Film is and essential part of Espinoza’s imaginary. Not just because he embroiders scenes from his fave movies, like he did with “Blow Up” (Antonioni, 1966); but rather because film’s own narrative is also a simulation, abstraction that becomes attractive when he has to create his projects.

He is fascinated by movies like “Opening Night” by John Casavettes (1977), where once again the inspiration is supported by the idea of simulation. The film registers a play from different perspectives: a spectator’s seat that’s very close to the stage and the actors, and another one behind them. This way, the construction of the story is given from different perspectives that can be interpreted as an option for whoever’s watching the film, or different levels of reality that converge in a net of stories.

 

58340036 58340037

Cronenberg is also an inspiration for Victor. The organic experience which one takes from his films –surfaces, movement and changes- is also what breaks the directives of a regular narrative, where the style’s code and aesthetic is taken somewhere else; which could be read as a TENDENCIOSO manipulation, talking about a perverse image. Once again, simulation appears in front of the eyes and perception of the artist.

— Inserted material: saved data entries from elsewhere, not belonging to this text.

/-- The signed 32-bit reading of a difference of counters, wrapping. -/
def diff32 (x y : Int) : Int := wrap32 (x - y)
/-- R197: the filter delay of a channel, in 10 ns counts. -/
def State.fbDelay (s : State) (n : Nat) : Nat := s.nat (Obj.FB_FILTER_N n) * s.nat (Obj.FB_FILTER_DIV n)

/-! ### Latch (R197–R199). -/

/-- A trigger enabled in LATCH_SOURCE meets the latch: `cause` is its bit, `clock` its count clock, `time` the stored time. -/
def State.latchTrigger (s : State) (n cause clock time : Nat) : State :=
  if !s.bit (Obj.LATCH_SOURCE n) cause then s
  else if (vget s.fb n).latchAt = some clock then
    s.putBit (Obj.LATCH_CAUSE n) cause true
  else if s.nat (Obj.LATCH_MODE n) = 1 ∨ s.bit (Obj.FB_STATUS n) 2 then
    let s := (s.putN (Obj.LATCH_POSITION n) (s.n (Obj.FB_COUNTER n))).putN (Obj.LATCH_TIME n) (time % 2 ^ 64 : Nat)
    let s := (s.putN (Obj.LATCH_CAUSE n) (2 ^ cause : Nat)).count (Obj.LATCH_COUNT n) 32
    let s := s.putBit (Obj.FB_STATUS n) 3 true
    let s := s.when (s.nat (Obj.LATCH_MODE n) != 1) (·.putBit (Obj.FB_STATUS n) 2 false)
    { s with fb := vmod s.fb n fun f => { f with latchAt := some clock } }
  else s.count (Obj.LATCH_OVERRUNS n) 32

/-- R198: a write of 0x41 re-arms the latch. [log 239 DESIGN CHOICE] -/
def State.latchRearm (s : State) (n : Nat) : State := s.putBit (Obj.FB_STATUS n) 2 true

/-- LATCH_INPUT_EDGE (R199): an edge at a LATCHk ball, at the time of the edge; its filter is fixed at 80 ns. -/
def runLatchInputEdge (k : Fin 4) (rising : Bool) (time : Nat) (s : State) : Res :=
  .next (s.each 12 fun s n =>
    let e := s.nat (Obj.LATCH_EDGE n)
    if s.nat (Obj.LATCH_INPUT n) = k.val ∧ (e = 2 ∨ (e = 0 ∧ rising) ∨ (e = 1 ∧ !rising)) then
      s.latchTrigger n 1 (time + 8) time
    else s)

/-! ### Compare units (R302–R305). -/

/-- R303: δ of a unit for a direction, true backward. -/
def State.cmpDelta (s : State) (n u : Nat) (back : Bool) : Int :=
  let d := diff32 (s.n (Obj.CMP_POSITION n u)) (s.n (Obj.FB_COUNTER n))
  if back then wrap32 (-d) else d

/-- R307: the detail of COMPARE_BEHIND: [31:30] the unit, [29:0] δ. -/
def behindDetail (u : Nat) (δ : Int) : Int := u * 2 ^ 30 + δ % 2 ^ 30

/-- R302, R303: a unit is armed; a unit that is behind says so and stays armed. -/
def State.cmpArm (s : State) (n u : Nat) : State :=
  let dir := field (s.nat (Obj.CMP_CONTROL n u)) 6 5
  let back := dir = 2 ∨ dir = 0 ∧ s.bit (Obj.FB_STATUS n) 1
  let δ := s.cmpDelta n u back
  let s := s.putN (Obj.CMP_STATUS n u) (1 + 2 * b2n back + (if δ ≤ 0 then 8 else 0) : Nat)
  s.when (δ ≤ 0) (·.raise (Src.fb n) Kind.COMPARE_BEHIND 1 (some (behindDetail u δ)))

/-- R305: after a preset or a re-zero each armed unit is judged anew against the counter. -/
def State.cmpRecompute (s : State) (n : Nat) : State :=
  s.each 4 fun s u =>
    if s.bit (Obj.CMP_STATUS n u) 0 then
      let δ := s.cmpDelta n u (s.bit (Obj.CMP_STATUS n u) 1)
      let was := s.bit (Obj.CMP_STATUS n u) 3
      let s := s.putBit (Obj.CMP_STATUS n u) 3 (δ ≤ 0)
      s.when (δ ≤ 0 ∧ !was) (·.raise (Src.fb n) Kind.COMPARE_BEHIND 2 (some (behindDetail u δ)))
    else s

/-- R304: a count in direction `back` has been applied at a filter clock; every armed unit it reaches fires. -/
def State.cmpCount (s : State) (n : Nat) (back : Bool) (clock : Nat) : State :=
  s.each 4 fun s u =>
    let st := s.nat (Obj.CMP_STATUS n u)
    if st.testBit 0 ∧ s.n (Obj.CMP_POSITION n u) = s.n (Obj.FB_COUNTER n) ∧ (st.testBit 3 ∨ st.testBit 1 = back) then
      let t := clock - s.fbDelay n
      let s := (s.putBit (Obj.CMP_STATUS n u) 0 false).putBit (Obj.CMP_STATUS n u) 2 true
      let s := s.putN (Obj.CMP_TIME n u) (t % 2 ^ 64 : Nat)
      let s := { s with fb := vmod s.fb n fun f => { f with fired := f.fired ||| 2 ^ u } }
      s.when (s.nat (Obj.LATCH_COMPARE n) == u) (·.latchTrigger n 2 clock t)
    else s

/-- R305: a write of FB_CLASS disarms every unit of the channel. -/
def State.cmpDisarmAll (s : State) (n : Nat) : State := s.each 4 fun s u => s.putBit (Obj.CMP_STATUS n u) 0 false

/-! ### Counting (R185–R190). -/

/-- R189: a movement enters the accumulator, which stops at a magnitude of 2^31. -/
def State.fbAccum (s : State) (n : Nat) (d : Int) : State :=
  if s.bit (Obj.FB_STATUS n) 6 then s
  else
    let v := s.n (Obj.EXT_ACCUM n) + d
    let s := s.putN (Obj.EXT_ACCUM n) (sat32 v)
    s.when (decide (2 ^ 31 ≤ v.natAbs)) fun s =>
      ((s.putBit (Obj.FB_STATUS n) 6 true).putBit (Obj.FB_STATUS n) 7 false).raise (Src.fb n) Kind.COUNT_EXTEND_LATE 1
        (some (s.n (Obj.FB_COUNTER n)))

/-- One count in a direction, at a filter clock (R185, R189, R304). -/
def State.fbCount (s : State) (n : Nat) (d : Int) (clock : Nat) : State :=
  if d = 0 then s
  else
    let s := s.putN (Obj.FB_COUNTER n) ((s.n (Obj.FB_COUNTER n) + d) % 2 ^ 32)
    let s := s.putBit (Obj.FB_STATUS n) 1 (d < 0)
    (s.fbAccum n d).cmpCount n (d < 0) clock

/-- R185: the count of a quadrature transition, none where A and B change together. -/
def quadCount (mode : Nat) (a0 b0 a b : Bool) : Option Int :=
  if a0 != a && b0 != b then none
  else if a0 != a then
    let fwd : Bool := a != b
    some (if mode = 1 then (if b then 0 else if a then 1 else -1) else if fwd then 1 else -1)
  else if b0 != b then some (if mode = 4 then (if a == b then 1 else -1) else 0)
  else some 0

/-- R186: a level change is absorbed as a rejected pulse. -/
def State.fbReject (s : State) (n : Nat) : State :=
  { s.count (Obj.FB_REJECTS n) 32 with fb := vmod s.fb n fun f => { f with rejects := f.rejects + 1 } }
/-- R187: does a filter clock follow an earlier edge by fewer than `gap` count clocks? -/
def tooClose (gap clock : Nat) : Option Nat → Bool
  | none => false
  | some t => t ≤ clock && clock < t + gap
/-- R187: is an edge on an input too close to that input's last edge or, in the quadrature class, to the other input's? -/
def State.fbClose (s : State) (n clock : Nat) (own other : Option Nat) : Bool :=
  let gap := s.fbDelay n + 1
  tooClose gap clock own || (s.nat (Obj.FB_CLASS n) == 0 && tooClose gap clock other)

/-- R184–R187: what a channel's filters give at a filter clock: the levels `a` and `b`. An edge that comes too close is
absorbed as a rejected pulse and its level kept; levels given again later count it then. [log 222 DESIGN CHOICE] -/
def State.fbEdge (s : State) (n : Nat) (e : FbEvent) (clock : Nat) : State :=
  match e with
  | .rejectedPulse => s.fbReject n
  | .levels toA toB =>
    let f := vget s.fb n
    let closeA := f.a != toA && s.fbClose n clock f.lastA f.lastB
    let closeB := f.b != toB && s.fbClose n clock f.lastB f.lastA
    let a := if closeA then f.a else toA
    let b := if closeB then f.b else toB
    let s := (s.when closeA (·.fbReject n)).when closeB (·.fbReject n)
    let inv : Int := if s.on (Obj.FB_INVERT n) then -1 else 1
    let s := { s with fb := vmod s.fb n fun f =>
      { f with a := a, b := b, indexed := f.indexed && f.a == a && f.b == b
               lastA := if f.a != a then some clock else f.lastA, lastB := if f.b != b then some clock else f.lastB } }
    match s.nat (Obj.FB_CLASS n) with
    | 0 =>
      match quadCount (s.nat (Obj.FB_COUNT_MODE n)) f.a f.b a b with
      | some d => s.fbCount n (inv * d) clock
      | none =>
        { s.count (Obj.FB_QERRORS n) 32 with fb := vmod s.fb n fun f => { f with illegal := f.illegal + 1 } }
    | 1 =>
      let edge := if s.nat (Obj.STEP_EDGE n) = 0 then !f.a && a else f.a && !a
      s.fbCount n (if edge then (if b then -inv else inv) else 0) clock
    | _ =>
      s.fbCount n (inv * ((b2n (!f.a && a) : Int) - b2n (!f.b && b))) clock

/-- R190: a write of FB_EXT_REBASE. -/
def State.fbExtRebase (s : State) (n : Nat) (v : Int) : State :=
  let s := (s.putN (Obj.FB_EXT_POSITION n) v).putN (Obj.EXT_ACCUM n) 0
  (s.putBit (Obj.FB_STATUS n) 7 true).putBit (Obj.FB_STATUS n) 6 false

/-- EXTENSION_READ (R189, R190): the firmware reads the accumulator and clears it; a channel whose EXT_VALID is clear is
no longer updated. While the application firmware is stopped nothing is read, and the accumulator keeps running. -/
def runExtensionRead (n : Fin 12) (s : State) : Res :=
  if s.appStopped then .next s else
  let acc := s.n (Obj.EXT_ACCUM n)
  let s' := s.putN (Obj.EXT_ACCUM n) 0
  .next (if s.bit (Obj.FB_STATUS n) 7 then s'.putN (Obj.FB_EXT_POSITION n) (wrap64 (s.n (Obj.FB_EXT_POSITION n) + acc)) else s')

The aesthetic holes that build up the story come as an ambiguity in the image and the meaning towards Victor is relating to. He is not a good friend to the figurative style, or realism; though he is looking to experience with painting in future projects, pervert patterns of classical styles, intervene them and mix the organic with the raw.

The innocence of the non-political image, the perversion of the stolen itinerant image, simulation and abstraction are the directives that characterize Victor’s work, but just like that floating image, his aesthetics are willing to mutate.